● **Task prompt**
From the first line of the material below to the line containing "the bits read wrong (R58). -/", repeat every line exactly and add nothing.

● **Information given**

-- ==== Sys2Proof/Syntax.lean ====
section
/-!
DEFINITION. Syntax.lean: the commands of the block, one constructor per row of the spec's table,
and the shapes of their operands.
-/

namespace Sys2Proof

/-- The two windows through which host software reaches registers (R7, R228). -/
inductive Window
  | setup | doorbell
  deriving DecidableEq, Repr, Inhabited

/-- A bus access: the reading or writing master identity (R368), the window, the byte offset in it,
the access size in bytes, and, for a write, the value. -/
structure Access where
  ident : Nat
  win : Window
  off : Nat
  size : Nat
  read : Bool
  value : Word
  deriving DecidableEq, Repr, Inhabited

/-- The configuration registers of a context that R223 governs. -/
inductive CtxReg
  | ringBase | cplBase | cfg | dline | coal
  deriving DecidableEq, Repr, Inhabited

/-- The fields of the calendar (R473). -/
inductive CalField
  | sec | min | hour | dow | date | mon | year
  deriving DecidableEq, Repr, Inhabited

/-- A mortar packet as it stands at an endpoint: its header fields (R62) and its payload flits. -/
structure Packet where
  dst : Nat
  src : Nat
  cls : Nat
  vc : Bool
  dl : Bool
  typ : Nat
  sof : Bool
  eof : Bool
  spec : Bool
  stream : Nat
  frame : Nat
  addr : Nat
  payload : List Flit
  deriving DecidableEq, Repr, Inhabited

/-- An uncorrectable error met in a brick read: tile, 16-byte word index in the tile's bricks, and
the bits read wrong (R58). -/
structure BrickError where
  tile : Nat
  word : Nat
  flips : Nat
  deriving DecidableEq, Repr, Inhabited

/-- The rings that follow R53. -/
inductive RingName
  | yieldCells | fusionOut | camStats | gnss | henExport | ethRx (port : Fin 9) | fleet
  deriving DecidableEq, Repr, Inhabited

/-- A reading of the feeder drum lift (R33, R38): the table-lookup slot that converts it, the lift on the
table's scale, and the measured and the nominal chain speed in one unit. -/
structure DrumRead where
  slot : Nat
  lift : Int
  chain : Nat
  nominal : Nat
  deriving DecidableEq, Repr, Inhabited

/-- A machine pose as the propagation holds it (R161): latitude and longitude of the machine origin in
10^-11 degree, height in mm, heading in 10^-9 degree. -/
structure Pose where
  lat : Int
  lon : Int
  height : Int
  heading : Nat
  deriving DecidableEq, Repr, Inhabited

/-- What the inertial sensor gives for a millisecond (R156, R158): two yaw rates, the pitch and roll rates in
µrad/s, and the pitch and roll that its accelerations show, in µrad. -/
structure Inertial where
  yaw1 : Int
  yaw2 : Int
  pitchRate : Int
  rollRate : Int
  pitch : Int
  roll : Int
  deriving DecidableEq, Repr, Inhabited

/-- A track that a completed step reports (R168, R174). -/
structure TrackOut where
  slot : Nat
  kind : Nat
  conf : Nat
  x : Int
  y : Int
  extX : Nat
  extY : Nat
  speed : Int
  deriving DecidableEq, Repr, Inhabited

/-- What the fusion program yields at a completed step: guidance lanes with VALID bits (R165), tracks,
the tank camera's outputs (R40): broken share and other-material share in Q15, kernel mass in µg; and the
recurrent state it writes (R164). -/
structure StepOut where
  lanes : List Int
  valid : Nat
  tracks : List TrackOut
  tank : Option (Nat × Nat × Nat)
  state : List Byte
  deriving DecidableEq, Repr, Inhabited

/-- A channel's measurement at an epoch (R203, R214): the satellite and its elevation in 0.01 degree;
pseudorange in mm and broadcast group delay in nm; carrier phase, Doppler, C/N0, lock time, the flag bits
[67:64]; whether its satellite's ephemeris is complete, and whether navigation is synchronised. -/
structure GnsMeas where
  chan : Nat
  prn : Nat
  elev : Nat
  range : Nat
  delay : Int
  phase : Int
  doppler : Int
  cn0 : Nat
  lock : Nat
  flags : Nat
  gal : Bool
  usable : Bool
  sync : Bool
  deriving DecidableEq, Repr, Inhabited

/-- What the solver yields at an epoch (R205, R214): LAT and LON in 10^-7 degree, height, accuracy, GPS time,
HDOP, velocity north, east and down in mm/s, the Galileo-GPS offset, and the heading in 0.01 degree. -/
structure GnsSol where
  lat : Int
  lon : Int
  height : Int
  hacc : Nat
  gpsNs : Nat
  hdop : Nat
  velN : Int
  velE : Int
  velD : Int
  galOff : Int
  heading : Nat
  deriving DecidableEq, Repr, Inhabited


/-- An access of the legacy core to the HM-330 map (R465 to R472). The fields of the HM-330 blocks
that Huine's own register map lays out are named by what they command (log entry 19): RAM and code
flash by address; a valve's setpoint in mA, period in 5 ns steps, dither (period in PWM periods, amplitude in
mA) and PI gains; switch level and diagnosis; the status of a valve or a switch; CAN bit timing (CAN_NBT word),
message memory and transmit requests; a safety input; a calendar register or its flag; the mailbox window;
any other address of the map or outside it. -/
inductive LegacyOp
  | ramRead (a : Fin 131072)
  | ramWrite (a : Fin 131072) (b : Byte)
  | codeRead (a : Fin 524288)
  | valve (n : Fin 16) (ma period ditherN ditherMa kp ki : Nat)
  | valveStatus (n : Fin 16)
  | switchStatus (n : Fin 24)
  | canMemRead (n : Fin 4) (i : Fin 960)
  | switch (n : Fin 24) (on diag : Bool)
  | canTiming (n : Fin 4) (nbt : Word)
  | canMemory (n : Fin 4) (i : Fin 960) (v : Word)
  | canRequest (n : Fin 4) (mask : Byte)
  | safety (i : Fin 8)
  | calRead (i : Fin 8)
  | calWrite (f : CalField) (v : Word)
  | calFlag (v : Word)
  | mailbox (off : Nat) (read : Bool) (v : Word)
  | other (addr : Word)
  deriving DecidableEq, Repr, Inhabited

● **Expected output**
-- ==== Sys2Proof/Syntax.lean ====
section
/-!
DEFINITION. Syntax.lean: the commands of the block, one constructor per row of the spec's table,
and the shapes of their operands.
-/

namespace Sys2Proof

/-- The two windows through which host software reaches registers (R7, R228). -/
inductive Window
  | setup | doorbell
  deriving DecidableEq, Repr, Inhabited

/-- A bus access: the reading or writing master identity (R368), the window, the byte offset in it,
the access size in bytes, and, for a write, the value. -/
structure Access where
  ident : Nat
  win : Window
  off : Nat
  size : Nat
  read : Bool
  value : Word
  deriving DecidableEq, Repr, Inhabited

/-- The configuration registers of a context that R223 governs. -/
inductive CtxReg
  | ringBase | cplBase | cfg | dline | coal
  deriving DecidableEq, Repr, Inhabited

/-- The fields of the calendar (R473). -/
inductive CalField
  | sec | min | hour | dow | date | mon | year
  deriving DecidableEq, Repr, Inhabited

/-- A mortar packet as it stands at an endpoint: its header fields (R62) and its payload flits. -/
structure Packet where
  dst : Nat
  src : Nat
  cls : Nat
  vc : Bool
  dl : Bool
  typ : Nat
  sof : Bool
  eof : Bool
  spec : Bool
  stream : Nat
  frame : Nat
  addr : Nat
  payload : List Flit
  deriving DecidableEq, Repr, Inhabited

/-- An uncorrectable error met in a brick read: tile, 16-byte word index in the tile's bricks, and
the bits read wrong (R58). -/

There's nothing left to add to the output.